Your expectations for the next year related to the world economic or financial crisis in the EU? And generally, what do you think is going to happen in international relations, Russia-US relations, China-US relations?

Too many questions to try to answer. A lot of things are uncertain. Let’s begin with the financial crisis. The financial crisis is created by what has been called a “doom loop” by one of the directors of the British bank in charge of banking stability. It is a “doom loop” because there is a system in the US and Britain and to some extent elsewhere in which the big investment firms are essentially encouraged to undertake risky transactions in which they can make a lot of profit because they are risky. And they will sooner or later collapse because of the risk and at that point the tax payer comes in and bails them out. That’s a “doom loop”.

There is a government insurance policy for the big banks. The name for it in the US is too big to fail, so we got to bail them out when they get into trouble. It is essentially a government insurance policy. It is roughly estimated in euro at about 50 billion a year for the big banks to give them a higher credit rating and so on. The credit agencies take that into account when they rate them that they are going to be bailed out by tax payers if anything goes wrong. All of that is just encouragement to continue a cycle of risky transactions. Profits, bailouts – it’s been going since the early Reagan years. By that time the regulatory apparatus of the New Deal was being dismantled, so this was encouraged.

Now, there is legislation in the US the Dodd-Frank Bill which is supposed to put some restrictions on this. But it is quite unclear first of all how much of the Dodd-Frank Bill will survive the huge efforts of lobbyists right now to cut away at it so that it not going to apply very well. And even to the extent it does apply it leaves many of the problems untouched. So, chances are that we are building up to another and probably bigger financial crisis. Meanwhile in Europe the troika, you now…

The investment fund.

Yes. They are carrying out policies which are almost bound to be an economic disaster. Imposing austerity during a time of recession just from a purely economic point of view makes no sense. Say for Greece, it just increases the debt. It cuts back growth, so there is no way out of it. The countries, Spain and Greece particularly, they do not have control over their own currencies. So, they can’t do what the US or any country that prints it own money could do. They can’t reduce the value of their currency and grow their way out of it, they can’t do that, they are using the euro. So, they are trapped. Austerity will make the situation worse.

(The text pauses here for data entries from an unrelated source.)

/-- The laws of R84, items 2 to 6 (derived there): order independence, concatenation, a single changed byte is always
seen, offsetting changes are not, zero bytes do not count. -/
def Obligations.ChecksumLaws : Prop :=
  (∀ xs ys : List Byte, xs.Perm ys → checksum xs = checksum ys) ∧
  (∀ xs ys : List Byte, checksum (xs ++ ys) = checksum xs + checksum ys) ∧
  (∀ (xs ys : List Byte) (a b : Byte), a ≠ b → checksum (xs ++ a :: ys) ≠ checksum (xs ++ b :: ys)) ∧
  (∀ (xs ys zs : List Byte) (a b d : Byte),
    checksum (xs ++ a :: (ys ++ b :: zs)) = checksum (xs ++ (a + d) :: (ys ++ (b - d) :: zs))) ∧
  (∀ xs ys : List Byte, checksum (xs ++ 0 :: ys) = checksum (xs ++ ys))

/-- The layout of an outbound frame, byte by byte, and that a completed write hands it to the line in that order, index 0
first (R53). -/
def Obligations.OutboundFrameLayout : Prop :=
  ∀ (c : Byte) (d : List Byte),
    (encodeFrame c d).length = d.length + 4 ∧
    (encodeFrame c d)[0]? = some 0x02 ∧
    (encodeFrame c d)[1]? = some c ∧
    (∀ i, i < d.length → (encodeFrame c d)[2 + i]? = d[i]?) ∧
    (encodeFrame c d)[d.length + 2]? = some 0x03 ∧
    (∃ k : Byte, (encodeFrame c d)[d.length + 3]? = some k ∧
      k.toNat = (([c] ++ d ++ [0x03]).map BitVec.toNat).sum % 256 ∧
      ∀ (s : State) (rest : List Event), s.agenda = .txDone :: rest → s.seq = .sent → s.curFrame = encodeFrame c d →
        ∃ t, step s = .next t ∧ t.lineOut = s.lineOut ++ ([0x02, c] ++ d ++ [0x03, k]))

/-- The checksum byte of an outbound frame covers the bytes at indices 1 through n + 2, so neither STX nor itself
(R54). -/
def Obligations.FrameChecksumCoversCommandThroughEtx : Prop :=
  ∀ (c : Byte) (d : List Byte),
    (encodeFrame c d)[d.length + 3]? = some (checksum (slice (encodeFrame c d) 1 (d.length + 3)))

/-- DECODE answers Ok exactly on a frame whose payload, every byte strictly between STX and the first ETX, has the
supplied checksum; on a frame of the block's own encoder the payload starts with the command byte (R98, R100, R104; that
bytes after the first ETX are no Ok is the spec's decision D9). -/
def Obligations.DecodeAcceptsExactlyTheFramedPayload : Prop :=
  (∀ (f : List Byte) (k : Byte) (p : List Byte) (comp : Byte),
    decodeFrame f k = .ok p comp ↔
      f = STX :: (p ++ [ETX]) ∧ ETX ∉ p ∧ k = comp ∧ comp = checksum (p ++ [ETX])) ∧
  ∀ (c : Byte) (d : List Byte) (k : Byte) (p : List Byte) (comp : Byte),
    decodeFrame ((encodeFrame c d).take (d.length + 3)) k = .ok p comp → p.head? = some c

/-- DECODE reports the first check that fails, in the order 1, 2, 2a, 3 (R99, R98; that check 2a exists is the spec's
decision D9). -/
def Obligations.DecodeReportsTheFirstFailingCheck : Prop :=
  ∀ (f : List Byte) (k : Byte),
    (f.head? ≠ some STX → decodeFrame f k = .noStx) ∧
    (∀ b, f = STX :: b → ETX ∉ b → decodeFrame f k = .noEtx) ∧
    (∀ p q, f = STX :: (p ++ ETX :: q) → ETX ∉ p → q ≠ [] → decodeFrame f k = .trailing) ∧
    (∀ p, f = STX :: (p ++ [ETX]) → ETX ∉ p → k ≠ checksum (p ++ [ETX]) →
      decodeFrame f k = .mismatch k (checksum (p ++ [ETX])))

/-- DECODE of the inputs of at most two bytes that R101 lists (derived there; the empty input is decision D8). -/
def Obligations.DecodeOfShortInputs : Prop :=
  ∀ k : Byte,
    decodeFrame [] k = .noStx ∧
    decodeFrame [0x02] k = .noEtx ∧
    decodeFrame [0x02, 0x03] k = (if k = 0x03 then .ok [] 0x03 else .mismatch k 0x03) ∧
    decodeFrame [0x03] k = .noStx

/-- Decoding the block's own frame gives the command byte and the data, unless one of them is ETX, and then TRAILING
(R103, derived there). -/
def Obligations.DecodeOfAnEncodedFrame : Prop :=
  ∀ (c : Byte) (d : List Byte) (k : Byte), (encodeFrame c d)[d.length + 3]? = some k →
    (c ≠ ETX → ETX ∉ d → decodeFrame ((encodeFrame c d).take (d.length + 3)) k = .ok (c :: d) k) ∧
    (c = ETX ∨ ETX ∈ d → decodeFrame ((encodeFrame c d).take (d.length + 3)) k = .trailing)

/-! ## The host operations -/

/-- ENCODE in IDLE posts OK with the frame and changes nothing else (R107, decision D22; R106). -/
def Obligations.EncodePostsTheFrame : Prop :=
  ∀ (cmd : Byte) (data : List Byte) (s : State), s.seq = .idle →
    exec (.encode cmd data) s = .next
      { s with
        curOp := some .encode
        curCmd := cmd
        res := { kind := .ok, received := 0, computed := 0, bytes := encodeFrame cmd data }
        seq := .validated }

In Greece there is plenty of internal problems but it is particularly striking in the case of Spain because before the collapse of the financial system which not the fault of the government, that’s the fault of the Spanish banks, and including the German banks which were doing the lending, before this collapse in 2007 the Spanish state budget was in quite a good shape. And in fact, Spain has some of the lowest expenditures in Europe for social services and so on. So, it is not the matter of government expenditures, it is a banking problem and it is getting worse.

And even the business press and the financial press are criticizing this. In fact, the IMF has began the back off from these policies because it is so obvious where they lead economically. And it is worth remembering that the ECB is much more reactionary than its US counterpart, the Federal Reserve. The Federal Reserve has a double mandate. One mandate is to control inflation, and there is not a hint of inflation inside. The other mandate is to maintain the full employment. Of course it doesn’t do much about that, but at least it makes some gestures. The ECB has only the first mandate – to control inflation. And it has to control it at an artificially low level of 2% that’s imposed by the Bundesbank which is very harmful to the economies. And there is no mandate at all to do something about employment.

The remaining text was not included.